= About this exercise =
Would you reproduce, without any alteration, the lines from the opening line of the entries through the line that has "(takeFree s).eph = s.eph := rfl" in it?

-- Records follows --

section
variable (s : State)
@[simp] theorem takeFree_pending : (takeFree s).pending = s.pending := rfl
@[simp] theorem takeFree_clk : (takeFree s).clk = s.clk := rfl
@[simp] theorem takeFree_store : (takeFree s).store = s.store := rfl
@[simp] theorem takeFree_tower : (takeFree s).tower = s.tower := rfl
@[simp] theorem takeFree_arr : (takeFree s).arr = s.arr := rfl
@[simp] theorem takeFree_eph : (takeFree s).eph = s.eph := rfl
@[simp] theorem takeFree_lane : (takeFree s).lane = s.lane := rfl
@[simp] theorem takeFree_deep : (takeFree s).deep = s.deep := rfl
@[simp] theorem takeFree_flt : (takeFree s).flt = s.flt := rfl
@[simp] theorem takeFree_mer : (takeFree s).mer = s.mer := rfl
@[simp] theorem takeFree_act : (takeFree s).act = s.act := rfl
@[simp] theorem takeFree_net : (takeFree s).net = s.net := rfl
@[simp] theorem takeFree_mcc : (takeFree s).mcc = s.mcc := rfl
@[simp] theorem takeFree_boot : (takeFree s).boot = s.boot := rfl
@[simp] theorem takeFree_pwr : (takeFree s).pwr = s.pwr := rfl
@[simp] theorem takeFree_thm : (takeFree s).thm = s.thm := rfl
@[simp] theorem takeFree_log : (takeFree s).log = s.log := rfl
@[simp] theorem takeFree_pin : (takeFree s).pin = s.pin := rfl
end

section
variable (s : State)
@[simp] theorem clearIntact_pending : (clearIntact s).pending = s.pending := rfl
@[simp] theorem clearIntact_clk : (clearIntact s).clk = s.clk := rfl
@[simp] theorem clearIntact_sys : (clearIntact s).sys = s.sys := rfl
@[simp] theorem clearIntact_store : (clearIntact s).store = s.store := rfl
@[simp] theorem clearIntact_tower : (clearIntact s).tower = s.tower := rfl
@[simp] theorem clearIntact_arr : (clearIntact s).arr = s.arr := rfl
@[simp] theorem clearIntact_eph : (clearIntact s).eph = s.eph := rfl
@[simp] theorem clearIntact_lane : (clearIntact s).lane = s.lane := rfl
@[simp] theorem clearIntact_deep : (clearIntact s).deep = s.deep := rfl
@[simp] theorem clearIntact_flt : (clearIntact s).flt = s.flt := rfl
@[simp] theorem clearIntact_act : (clearIntact s).act = s.act := rfl
@[simp] theorem clearIntact_net : (clearIntact s).net = s.net := rfl
@[simp] theorem clearIntact_mcc : (clearIntact s).mcc = s.mcc := rfl
@[simp] theorem clearIntact_boot : (clearIntact s).boot = s.boot := rfl
@[simp] theorem clearIntact_pwr : (clearIntact s).pwr = s.pwr := rfl
@[simp] theorem clearIntact_thm : (clearIntact s).thm = s.thm := rfl
@[simp] theorem clearIntact_log : (clearIntact s).log = s.log := rfl
@[simp] theorem clearIntact_pin : (clearIntact s).pin = s.pin := rfl
end

section
variable (s : State)
@[simp] theorem clearRemains_pending : (clearRemains s).pending = s.pending := rfl
@[simp] theorem clearRemains_clk : (clearRemains s).clk = s.clk := rfl
@[simp] theorem clearRemains_sys : (clearRemains s).sys = s.sys := rfl
@[simp] theorem clearRemains_store : (clearRemains s).store = s.store := rfl
@[simp] theorem clearRemains_tower : (clearRemains s).tower = s.tower := rfl
@[simp] theorem clearRemains_arr : (clearRemains s).arr = s.arr := rfl
@[simp] theorem clearRemains_eph : (clearRemains s).eph = s.eph := rfl
@[simp] theorem clearRemains_lane : (clearRemains s).lane = s.lane := rfl
@[simp] theorem clearRemains_deep : (clearRemains s).deep = s.deep := rfl
@[simp] theorem clearRemains_flt : (clearRemains s).flt = s.flt := rfl
@[simp] theorem clearRemains_act : (clearRemains s).act = s.act := rfl
@[simp] theorem clearRemains_net : (clearRemains s).net = s.net := rfl
@[simp] theorem clearRemains_mcc : (clearRemains s).mcc = s.mcc := rfl
@[simp] theorem clearRemains_boot : (clearRemains s).boot = s.boot := rfl
@[simp] theorem clearRemains_pwr : (clearRemains s).pwr = s.pwr := rfl
@[simp] theorem clearRemains_thm : (clearRemains s).thm = s.thm := rfl
@[simp] theorem clearRemains_log : (clearRemains s).log = s.log := rfl
@[simp] theorem clearRemains_pin : (clearRemains s).pin = s.pin := rfl
end
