-- ==== Sys2Proof/WellFormed.lean ====
section
/-!
DEFINITION. Which commands are well formed: the units they name exist, and what the tables of the spec bound is in bounds.
-/
namespace Sys2Proof

/-- A port of the device, or 255 for the host port (R312). -/
def portIndex (p : Nat) : Bool := decide (p < 192) || p == 255

/-- A dot of a vertical port, a slice or a channel as an arbiter's target. -/
def targetIndex : ReqTarget → Bool
  | .slice s => decide (s < 192)
  | .chan c => decide (c < 192)

/-- A store that a patrol visits. -/
def patrolIndex : PatrolStore → Bool
  | .focal t => decide (t < 512)
  | .slice s => decide (s < 192)
  | .chan c => decide (c < 192)

/-- The fields of a request fit their places in the header (R421, R422). -/
def MccReq.wf (r : MccReq) : Bool :=
  decide (r.session < 2 ^ 32) && decide (r.seq < 2 ^ 64) && decide (r.payload.length ≤ 16 * 8960)

/-- The fields of a vote frame fit their places (Table: Vote frame). -/
def VoteFrame.wf (v : VoteFrame) : Bool :=
  decide (v.version < 2 ^ 8) && decide (v.type < 2 ^ 8) && decide (v.level < 2 ^ 8) && decide (v.flags < 2 ^ 8) &&
    decide (v.job < 2 ^ 32) && decide (v.step < 2 ^ 64) && decide (v.attempt < 2 ^ 16) && decide (v.sender < 2 ^ 16) &&
    decide (v.verdict < 2 ^ 32) && decide (v.covered < 2 ^ 32) && decide (v.missing < 2 ^ 16) &&
    decide (v.firstMissing < 2 ^ 16) && decide (v.mark < 2 ^ 64) && decide (v.ckpt < 2 ^ 64) && decide (v.crc < 2 ^ 32)

/-- The fields of a block frame fit their places (Table: Block header). -/
def BlockFrame.wf (b : BlockFrame) : Bool :=
  decide (b.version < 2 ^ 8) && decide (b.type < 2 ^ 8) && decide (b.stream < 2 ^ 16) && decide (b.seq < 2 ^ 32) &&
    decide (b.step < 2 ^ 64) && decide (b.src < 2 ^ 16) && decide (b.dst < 2 ^ 16) && decide (b.length < 2 ^ 16) &&
    decide (b.attempt < 2 ^ 8) && decide (b.flags < 2 ^ 8) && decide (b.aux < 2 ^ 32) && decide (b.poison < 2 ^ 128) &&
    decide (b.hchk < 2 ^ 16) && decide (b.crc < 2 ^ 32) && decide (b.payload.length ≤ 4096)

-- Records concluded --

= Your solution =
section
variable (s : State)
@[simp] theorem takeFree_pending : (takeFree s).pending = s.pending := rfl
@[simp] theorem takeFree_clk : (takeFree s).clk = s.clk := rfl
@[simp] theorem takeFree_store : (takeFree s).store = s.store := rfl
@[simp] theorem takeFree_tower : (takeFree s).tower = s.tower := rfl
@[simp] theorem takeFree_arr : (takeFree s).arr = s.arr := rfl
@[simp] theorem takeFree_eph : (takeFree s).eph = s.eph := rfl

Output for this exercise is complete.